Introduction

[Worried2018]

Hello,
I am new to this side, found it after reading Dr Bredesen's book.
According to 23andme I am not APOE4, at least they say I do not have increased risk for LOAD.
On the other hand my mother developed AD in her late 70's, my father, who was not diagnosed, definitely had
dementia when he died at age 84 and my uncle on my dad's side had diagnosed AD.
What really worries my, however, is that my brother had early-onset AD and died six years after diagnosis at age 69.
I am approaching the age my brother was diagnosed and worried that I am developing the same issues he had.

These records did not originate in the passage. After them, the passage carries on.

/-- n = 0; growth fails; one word short; exactly the words, and one more than the words. -/
theorem witness_WriteBufferIdxCopiesTheArray :
    (∀ p ∈ [(0, []), (29, []), (13, [1]), (13, [1, 2, 3])],
      (two 4 (.ofNat 32 p.1) 0 0 p.2).Runs (mine 4 (.ofNat 32 p.1) 0 0 p.2) ∧ (mine 4 (.ofNat 32 p.1) 0 0 p.2).Wf 8 4) ∧
    (1 < wordsFor 13 8 ∧ [(1 : Word), 2, 3] = [1, 2] ++ [3] ∧ [(1 : Word), 2].length = wordsFor 13 8) ∧
    GrowFails 8 4 2 (4 + 29) ∧ GrowsTo 8 4 2 (4 + 13) 4 := by
  refine ⟨?_, ?_, growFails_of ?_, grows_of ?_⟩ <;> decide +kernel

theorem witness_WriteBufferCurCopiesAndAdvances :
    (∀ p ∈ [(0, []), (24, []), (8, []), (7, [1])],
      (two 0 (.ofNat 32 p.1) 0 0 p.2).Runs (mine 0 (.ofNat 32 p.1) 0 0 p.2) ∧ (mine 0 (.ofNat 32 p.1) 0 0 p.2).Wf 8 4) ∧
    (0 < wordsFor 8 8 ∧ [(1 : Word)] = [1] ++ [] ∧ [(1 : Word)].length = wordsFor 7 8) ∧
    GrowFails 8 4 2 (9 + 24) ∧ GrowsTo 8 4 2 (9 + 8) 4 ∧ GrowsTo 8 4 2 (9 + 7) 2 := by
  refine ⟨?_, ?_, growFails_of ?_, grows_of ?_, grows_of ?_⟩ <;> decide +kernel

theorem witness_WriteBufferReadsBack :
    ((two 4 13 0 0 [1, 2]).Runs (mine 4 13 0 0 [1, 2]) ∧ (mine 4 13 0 0 [1, 2]).Wf 8 4 ∧
      (mine 4 13 0 0 [1, 2]).cursor = 9 ∧ wordsFor 13 8 ≤ [(1 : Word), 2].length ∧ 1 < wordsFor 13 8 ∧
      (12 : Reg).toNat = 4 + 1 * 8 ∧ (17 : Reg).toNat = 9 + 1 * 8 ∧ (5 : BitVec 6).toNat = min 8 (13 - 1 * 8)) ∧
    GrowsTo 8 4 2 (4 + 13) 4 ∧ GrowsTo 8 4 2 (9 + 13) 4 := by
  refine ⟨?_, grows_of ?_, grows_of ?_⟩ <;> decide +kernel

/-- SRC = NUM_INST; SRC = INST_ID; n = 0; one bit beyond the source; growth fails; the source's last bit. -/
theorem witness_WriteStreamIICopiesTheBits :
    (((two).Runs mine ∧ mine.Wf 8 4 ∧ (two).cfg.numInst ≤ (2 : BitVec 3).toNat) ∧
      ((0 : BitVec 3).toNat < (two).cfg.numInst ∧ (two).insts[(0 : BitVec 3).toNat]? = some mine ∧
        mine.words.Narrow 8 ∧ (0 : BitVec 3).toNat = (two).active) ∧
      (1 : BitVec 3).toNat ≠ (two).active ∧ (two).insts[(1 : BitVec 3).toNat]? = some other ∧ other.words.Narrow 8) ∧
    (((two 0 5 4).Runs (mine 0 5 4) ∧ other.capacity * 8 < 5 + 4) ∧
      (two 29 4 4).Runs (mine 29 4 4) ∧ (two 13 4 4).Runs (mine 13 4 4) ∧ 4 + 4 ≤ other.capacity * 8) ∧
    GrowFails 8 4 2 (29 + 4) ∧ GrowsTo 8 4 2 (13 + 4) 4 := by
  refine ⟨?_, ?_, growFails_of ?_, grows_of ?_⟩ <;> decide +kernel

theorem witness_WriteStreamCICopiesAndAdvances :
    ((two).Runs mine ∧ mine.Wf 8 4 ∧ (two).cfg.numInst ≤ (2 : BitVec 3).toNat ∧
      (0 : BitVec 3).toNat = (two).active ∧ (1 : BitVec 3).toNat ≠ (two).active) ∧
    (((two 0 5 4).Runs (mine 0 5 4) ∧ other.capacity * 8 < 5 + 4) ∧
      (tight.Runs full ∧ full.Wf tight.W tight.capMax) ∧ (two 0 0 8).Runs (mine 0 0 8) ∧ 0 + 8 ≤ other.capacity * 8) ∧
    GrowFails 8 1 1 (8 + 8) ∧ GrowsTo 8 4 2 (9 + 8) 4 := by
  refine ⟨?_, ?_, growFails_of ?_, grows_of ?_⟩ <;> decide +kernel

theorem witness_WriteStreamCCCopiesAndAdvancesBoth :
    ((two).Runs mine ∧ mine.Wf 8 4 ∧ (two).cfg.numInst ≤ (2 : BitVec 3).toNat ∧
      (0 : BitVec 3).toNat = (two).active ∧ (1 : BitVec 3).toNat ≠ (two).active) ∧
    (((two 0 0 5).Runs (mine 0 0 5) ∧ other.capacity * 8 < other.cursor + 5) ∧
      (sys .w8 1 (buf [] 1 8 0 0 4) other).Runs (buf [] 1 8 0 0 4) ∧ (two 0 0 4).Runs (mine 0 0 4) ∧
      other.cursor + 4 ≤ other.capacity * 8) ∧
    GrowFails 8 1 1 (8 + 4) ∧ GrowsTo 8 4 2 (9 + 4) 2 := by
  refine ⟨?_, ?_, growFails_of ?_, grows_of ?_⟩ <;> decide +kernel

/-- One system for the three forms: destination 9 for all of them, source 4 for all of them. -/
theorem witness_StreamCopyFidelity :
    ((two 9 4 4).Runs (mine 9 4 4) ∧ (mine 9 4 4).Wf 8 4 ∧ (1 : BitVec 3).toNat < (two 9 4 4).cfg.numInst ∧
      (two 9 4 4).insts[(1 : BitVec 3).toNat]? = some other ∧ other.words.Narrow 8 ∧
      (1 : BitVec 3).toNat ≠ (two 9 4 4).active ∧ (mine 9 4 4).arg0.toNat = 9 ∧ (mine 9 4 4).cursor = 9 ∧
      (mine 9 4 4).arg1.toNat = 4 ∧ other.cursor = 4 ∧ 4 + 4 ≤ other.capacity * 8) ∧
    GrowsTo 8 4 2 (9 + 4) 2 :=
  ⟨by decide +kernel, grows_of (by decide +kernel)⟩

theorem witness_StreamCursorEffects :
    ∀ i ∈ [Instr.writeStreamII 1, .writeStreamCI 1, .writeStreamCC 1],
      (left 0 (exec i (two 9 4 4))).map (·.status) = some 0 ∧ (left 0 (exec i (two 9 5 5))).map (·.status) = some 2 ∧
      (1 : BitVec 3).toNat ≠ (two 9 4 4).active := by decide +kernel

/-- At CAP_MAX after the doubling, and beyond it. -/
theorem witness_DoubleCapacityDoublesOnce :
    ((two).Runs mine ∧ 2 * mine.capacity ≤ (two).capMax) ∧ (tight.Runs full ∧ tight.capMax < 2 * full.capacity) := by
  decide +kernel

theorem witness_RetreatClampsAtZero :
    ((two 9).Runs (mine 9) ∧ (mine 9).cursor ≤ (mine 9).arg0.toNat) ∧
    ((two 8).Runs (mine 8) ∧ (mine 8).cursor = 1 + (mine 8).arg0.toNat) := by decide +kernel

theorem witness_AdvanceClampsAtTheEnd_SeekClampsAtTheEnd : (two 0xFFFFFFFF).Runs (mine 0xFFFFFFFF) := by
  decide +kernel

theorem witness_PositionReadsTheCursor : (two).Runs mine ∧ (two).Inv := ⟨by decide +kernel, two_inv 0 0 0 0⟩

theorem witness_CapacityBitsReadsTheCapacity : (two).Runs mine ∧ (two).Inv := ⟨by decide +kernel, two_inv 0 0 0 0⟩

theorem witness_CursorCommandsDoNotGrow :
    ∀ i ∈ [Instr.advance, .retreat, .seek, .position, .capacityBits],
      (two 17).insts[(two 17).active]? = some (mine 17) ∧ (mine 17).cursor ≤ (mine 17).capacity * (two 17).W ∧
      (left 0 (exec i (two 17))).isSome = true := by decide +kernel

/-- CAP_MAX itself, 0 (taken as 1), and one above CAP_MAX. -/
theorem witness_FlushDeliversAndStartsOver :
    ((two 4).Runs (mine 4) ∧ max 1 (mine 4).arg0.toNat ≤ (two 4).capMax) ∧
    ((two 0).Runs (mine 0) ∧ max 1 (mine 0).arg0.toNat ≤ (two 0).capMax) ∧
    ((two 5).Runs (mine 5) ∧ (two 5).capMax < max 1 (mine 5).arg0.toNat) := by decide +kernel

theorem witness_FlushIsAResetOfTheStore :
    (two 3).Runs (mine 3) ∧ max 1 (mine 3).arg0.toNat ≤ (two 3).capMax ∧
    (⟨4, 24, 1⟩ : InstConfig).initHintBits = max 1 (mine 3).arg0.toNat * (two 3).W := by decide +kernel

/-- An error, an OK and a wait. -/
theorem witness_ErrorsArePrecise :
    (left 0 (exec .getBit (two 16))).map (·.status) = some 1 ∧ (left 0 (exec .flush (two 5))).map (·.status) = some 0x13 ∧
    (left 0 (exec .getBit (two 15))).map (·.status) = some 0 ∧
    (left 0 (exec .writeBufferIdx (two 0 9))).isSome = true := by decide +kernel

theorem witness_ResultIsWrittenOnlyByItsCommands :
    (∀ i ∈ [Instr.getBit, .readWordIdx 8, .position, .capacityBits, .flush],
      (left 0 (exec i (two 4))).map (·.result) ≠ some mine.result) ∧
    (left 0 (exec (.readWordCur 4) (sys .w8 4 (buf [(0, 0xB0)] 1 4) other))).map (·.result) = some 0xB := by
  decide +kernel

theorem witness_CommandsWriteNoOperandRegister : (left 0 (exec (.writeWordIdx 8) (two 8 0 0 1))).isSome = true := by
  decide +kernel

theorem witness_CommandsLeaveOtherInstancesAlone :
    (left 1 (exec (.writeStreamCC 1) (two 0 0 4))).map (·.cursor) = some (other.cursor + 4) ∧
    (left 1 (exec (.writeStreamCI 1) (two 0 0 4))).map (·.cursor) = some other.cursor := by decide +kernel

/-- EXT_IN of instance k after a step. -/
def fifo (k : Nat) : Host.Outcome State Fault Refusal → Option (List Word)
  | .next t => t.insts[k]?.map fun x => x.extIn
  | _ => none

theorem witness_OnlyWriteBufferPopsExtIn :
    fifo 0 (exec .writeBufferIdx (two 4 9 0 0 [1, 2, 3])) = some [3] ∧
    fifo 0 (exec .writeBufferCur (two 4 8 0 0 [1])) = some [] := by decide +kernel

theorem witness_CapacityShrinksOnlyAtFlushAndReset :
    (∀ acts ∈ [[HostAction.write 0 .cmd 0x13], [.reset 0], [.systemReset]],
      (left 0 (step (acting acts))).map (·.capacity) = some 1) ∧
    (acting []).WaitOk :=
  ⟨by decide +kernel, fun _ h => by cases h⟩

theorem witness_UnnamedOperandsHaveNoEffect :
    (two).insts[(two).active]? = some mine ∧
    ∀ p ∈ [(Instr.getBit, HostReg.arg1), (.writeBufferCur, .arg0), (.writeStreamCC 1, .arg1), (.flush, .data)],
      p.2 ∈ [HostReg.arg0, .arg1, .arg2, .data] ∧ readsOperand p.1 p.2 = false := by decide +kernel

/-- Its second clause: NUM_INST says 3, and the third instance is not there. -/
theorem witness_UnnamedOperandsHaveNoEffect_fault :
    exec (.writeStreamII 2) { two with cfg := { width := .w8, insts := List.replicate 3 ⟨4, 0, 1⟩ } } =
      .fault .noSuchInstance := rfl

theorem witness_ReadsNeitherGrowNorStore :
    ∀ i ∈ [Instr.getBit, .setBit, .clearBit, .position, .capacityBits, .readWordIdx 8, .readWordCur 7],
      (two).insts[(two).active]? = some mine ∧ (left 0 (exec i (two))).isSome = true := by decide +kernel

theorem witness_WhatTheHostSawStays : (left 0 (step (acting [.write 0 .cmd 0x13]))).isSome = true := by decide +kernel

end Sys2Proof.Tests
end

/-! PROOFS of family 10_state.md: the reset values (R37), and what sets STATUS.FATAL, what clears it and what it does
(R31). -/

namespace Sys2Proof.Machine

/-! ### Reset values -/

/-- Settles O17: every field of `Inst.reset` is written out in R37's table, and an empty storage reads 0. -/
theorem resetValues : Obligations.ResetValues := by
  unfold Obligations.ResetValues
  intro w p
  exact ⟨Memory.read_nil, rfl, rfl, rfl, rfl, rfl, rfl, rfl, rfl, rfl, rfl, rfl, rfl⟩

/-! ### A halted instance executes nothing -/

/-- Every command runs in the frame of `command`, and the fields it checks are those of its well-formedness (R66). -/
theorem exec_eq_command (i : Instr) (s : State) : ∃ body, exec i s = command (i.wf s.cfg) s body := by
  cases i <;> exact ⟨_, rfl⟩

When I told my primary care doctor that I am concerned, she dismissed it and told me that there is nothing
to do about AD, so it is not worth even testing for it. I will change insurance (Kaiser for now) and primary care
in July, but for now I am stuck with this.

I have always been health conscious and avoid sugar, gluten, fast food - I'd say I am 80% compliant.
I am less certain about supplements, mainly because there are conflicting informations and I am not sure what I really need.
This forum gives me hope that I can influence my future and avoid this devastating disease.

[Lucy5]

Hi Worried...I saw your earlier post and responded there with some thoughts and website information. (My apologies that I didn't look a bit further and find this post!)

I am so sorry to hear about your family history with dementia. It is upsetting and so very difficult for any family to go through and I can certainly understand being worried about the future. A few thoughts:

1) From what you've written, it sounds like 23andme did not find the ApoE4 variant in your result. If you'd feel better double-checking, you can browse the raw data on your 23andme account. The raw data file is found in the pull down menu under your name along the top right of the first screen. ApoE4 is determined by specific variants of 2 SNPs: rs429358 and rs7412. Type in each SNP into the search field. An explanation of the result displayed there can be found in our website Primer Introduction to ApoE section found here

2) It is possible that your Mother & Father both had a single ApoE4 variant that you did not inherit? I'm wondering if it may also be possible that they suffered from another form of dementia - eg: vascular dementia.

3) Regardless of the cause(s) of your family's history of dementia, your history of practicing a healthy lifestyle is so important and should give you comfort!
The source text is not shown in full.